◆ WHAT YOU ARE ASKED TO DO: Only lines holding "find" are needed; copy each of them from the data below.

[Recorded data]
-- ==== Sys2Proof/Machine/Receive.lean ====
section
/-! DEFINITION. The Link Controller's receiving and sending: following a frame to its end, the checks and the answer of an arrived
frame, contention, and what an attempt's end does (R167 to R176, R187 to R189). -/

namespace Sys2Proof.Machine

namespace State

/-! ## Receiving -/

/-- The station reads frames: it has seen the free condition since the last reset, and no tenure is its own (R170, R181). -/
def listening (s : State) : Bool := s.link.listens && (s.link.state == .idle || s.link.state == .busyOther)

/-- A frame from this source has been read whole with a correct check word: its ABSENT mark is cleared; source 0 has none
(R90, R189). -/
def heard (src : Nat) (s : State) : State := if src = 0 then s else s.mapDir (Directory.clearAbsent src)

/-- The tenure that this station followed has ended: IDLE, and the free condition is still to come (R167). -/
def tenureOver (s : State) : State := s.mapLink fun l => { l with state := .idle, free := false }

/-- The tenure that this station follows goes on after the frame: a held exchange, through which it stays BUSY-OTHER (R170). -/
def tenureGoesOn (s : State) : State := s.mapLink fun l => { l with state := .busyOther, free := false }

/-- A frame is addressed to this station or to all stations (R170). -/
def addressed (h : Hdr) (s : State) : Bool := h.dst == s.own || h.dst == 0

/-- An arrived frame is refused before its owner sees it: its source is 0, its fields are bad, or it is of a library kind and its
source is no authority (R171, R189). -/
def turnedAway (h : Hdr) (bad library : Bool) (s : State) : Bool :=
  h.src == 0 || bad || (library && !s.straps.isAuthority h.src)

/-- The answer slots of a frame that the owner has taken or refused (R172). -/
def answered (r : State × Bool) : State := r.1.emit (.answer r.2 (!r.2))

/-- A frame with a correct check word and in form reaches its end: it is observed when it is not addressed to this station, and
otherwise it arrives and is answered (R170 to R172). `owner` is what its owner does with it, and whether it takes it. -/
def receive (h : Hdr) (bad library : Bool) (owner : State → State × Bool) (s : State) : State :=
  let s := s.fresh
  if s.listening then
    let t := s.tenureOver.heard h.src
    if s.addressed h then
      if s.turnedAway h bad library then answered (t, false) else answered (owner t)
    else t
  else s

/-! ## Contention (R168) -/

/-- One station against the others, bit by bit: the line reads low when any station still in the contention sends 0; a station that
sent 1 and reads 0 has lost. The answer says whether this station's field is sent unbeaten. -/
def unbeaten : List Bool → List (List Bool) → Bool
  | [], _ => true
  | b :: bs, others =>
    let read := b && others.all fun o => o.headD true
    if b == read then unbeaten bs ((others.filter fun o => o.headD true == read).map List.tail) else false

/-- This station's field wins against the fields of the stations that began in the same bit period. -/
def wins (mine : Arb) (others : List Arb) : Bool := unbeaten (arbBits mine) (others.map arbBits)

/-- The oldest WAITING-LINK entry (R65). -/
def oldestWaiting (s : State) : Option Fetch := s.fetches.find? fun f => f.state == .waitingLink

/-- A fetch entry is taken: it becomes EXCHANGING and its exchange is in progress (R65, R175). -/
def takeEntry (f : Fetch) (s : State) : State :=
  (s.updateFetch f.key fun e => { e with state := .exchanging }).mapLink fun l =>
    { l with exchange := some { key := f.key, target := f.target, role := f.role, attempts := 0, detached := false } }

/-- When no exchange is in progress, the oldest WAITING-LINK entry is taken (R65, R178). -/
def beginExchange (s : State) : State :=
  match s.link.exchange with
  | some _ => s
  | none =>
    match s.oldestWaiting with
    | some f => s.takeEntry f
    | none => s

/-- The frame that contends: the FETCH of the exchange, or the first frame of the queue (R178). -/
def chosen (s : State) : Option (Tenure × RawFrame) :=
  match s.link.exchange with
  | some x => some (.fetch, fetchFrame s.own x.target x.key)
  | none =>
    match s.link.queue with
    | e :: _ => some (.frame, e.frame.raw s.own)
    | [] => none

def RawFrame.arb (f : RawFrame) : Arb := { cls := f.cls, kind := f.kind, src := f.src }

/-- An attempt is counted when the arbitration field has been sent unbeaten (R169). -/
def countAttempt (t : Tenure) (l : Link) : Link :=
  match t with
  | .none => l
  | .fetch => { l with exchange := l.exchange.map fun x => { x with attempts := x.attempts + 1 } }
  | .frame =>
    { l with queue := match l.queue with
        | e :: es => { e with attempts := e.attempts + 1, onLink := true } :: es
        | [] => [] }

/-- A frame goes out with its check word (R187). -/
def emitFrame (f : RawFrame) (s : State) : State := s.emit (.frame f (checkWord (frameBits f)))

/-- A reply goes out with its check word (R187). -/
def emitReply (r : RawReply) (s : State) : State := s.emit (.reply r (checkWord (replyBits r)))

/-- The contention of the chosen frame: won, the frame is sent; lost, the winner's frame is followed (R168). -/
def contendWith (others : List Arb) (t : Tenure) (f : RawFrame) (s : State) : State :=
  if wins (RawFrame.arb f) others then
    (s.mapLink fun l => { countAttempt t l with state := .sending, free := false, tenure := t }).emitFrame f
  else s.mapLink fun l => { l with state := .busyOther, free := false }

/-! ## Ends of attempts (R173, R175, R179) -/

/-- What an attempt came to: delivered, failed with the outcome that an 8th failure gives, or absent at once. -/
inductive AttemptEnd where
  | delivered | failed (last : ExchangeOutcome) | silent
  deriving DecidableEq, Repr

/-- The frame being attempted (R177). -/
def onLink (s : State) : Option TxEntry := s.link.queue.find? fun e => e.onLink

/-- The frame being attempted leaves the queue, its owner learns the outcome, and the queue's room is offered (R179). -/
def frameLeaves (e : TxEntry) (given : Bool) (s : State) : State :=
  let s := s.mapLink fun l => { l with queue := l.queue.filter fun e => !e.onLink }
  ((if given then s.delivered e.frame else s.giveUp e.frame).gainRoom).settle

/-- The frame being attempted stays for another attempt (R173). -/
def frameStays (s : State) : State :=
  s.mapLink fun l => { l with queue := l.queue.map fun e => { e with onLink := false } }

/-- A queue frame's attempt ends (R173, R179). -/
def frameAttempt (a : AttemptEnd) (s : State) : State :=
  match s.onLink with
  | some e =>
    match a with
    | .delivered => s.frameLeaves e true
    | .silent => s.frameLeaves e false
    | .failed _ => if Config.maxAttempts ≤ e.attempts then s.frameLeaves e false else s.frameStays
  | none => s

/-- An exchange's attempt fails, by what an 8th failure gives, or its target is absent at once (R173, R175). -/
def exchangeAttempt (a : AttemptEnd) (s : State) : State :=
  match s.link.exchange with
  | some x =>
    match a with
    | .delivered => s
    | .silent => s.takeOutcome x .absent
    | .failed last => if Config.maxAttempts ≤ x.attempts then s.takeOutcome x last else s
  | none => s

/-- The station leaves its own tenure for a state, and the attempt has ended. -/
def endTenure (next : LinkState) (a : AttemptEnd) (s : State) : State :=
  let t := s.link.tenure
  let s := s.mapLink fun l => { l with state := next, tenure := .none, free := false }
  match t with
  | .none => s
  | .fetch => s.exchangeAttempt a
  | .frame => s.frameAttempt a

/-- The destination of the frame being sent is all stations. -/
def sendsToAll (s : State) : Bool :=
  match s.link.tenure, s.onLink with
  | .frame, some e => e.frame.dst == 0
  | _, _ => false

/-- How the two answer slots end an attempt (R173). -/
def attemptEnd (toAll ack object : Bool) : AttemptEnd :=
  if object then .failed .refused else if ack || toAll then .delivered else .silent

/-- A disturbance or a stall seen outside an attempt of this station: RECOVERY, and a reply being sent is broken off (R174, R176). -/
def breakOff (s : State) : State :=
  s.mapLink fun l => { l with state := .recovery, free := false, requester := none, reply := none }

/-- A disturbance, by the station's state; in HOLDING none can be seen (log 20), and a station that has seen no free condition since
its reset follows no frame from IDLE (R167, R169, R176, R181). -/
def disturbed (s : State) : State :=
  match s.link.state with
  | .sending | .awaitAnswer | .awaitReply => s.endTenure .recovery (.failed .absent)
  | .contending | .busyOther | .receiving | .replying => s.breakOff
  | .idle => if s.link.listens then s.breakOff else s
  | .holding | .recovery | .mute => s

/-- A reply fails its check: OBJECT, and the attempt has failed (R175, R189). -/
def replyRefused (s : State) : State := (s.emit (.answer false true)).endTenure .idle (.failed .refused)

/-- A station that reads frames follows one of this payload length. The length is checked when it has been read: above 528 the frame
cannot be followed to its end, which is a form disturbance, with neither answer slot asserted; otherwise `f` says what its end does
(R170, R176, R187). -/
def follow (length : Nat) (f : State → State) (s : State) : State :=
  if s.listening then if Config.maxPayload < length then s.disturbed else f s else s

/-- A reply to another station is followed to its end: a correct check word clears its source's ABSENT mark, whatever its destination
(R90, R170). -/
def observeReply (r : RawReply) (check : Word16) (s : State) : State :=
  if check ≠ checkWord (replyBits r) then s.tenureOver else s.tenureOver.heard r.src

/-- The outcome that a reply's status names (11.1, R189). -/
def replyOutcome (r : RawReply) : ExchangeOutcome :=
  match r.status with
  | 0 => .image (readImage r.payload)
  | 1 => .defer
  | 2 => .damaged
  | _ => .notHeld

end State

end Sys2Proof.Machine
end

◆ ANSWER SECTION:
def oldestWaiting (s : State) : Option Fetch := s.fetches.find? fun f => f.state == .waitingLink
def onLink (s : State) : Option TxEntry := s.link.queue.find? fun e => e.onLink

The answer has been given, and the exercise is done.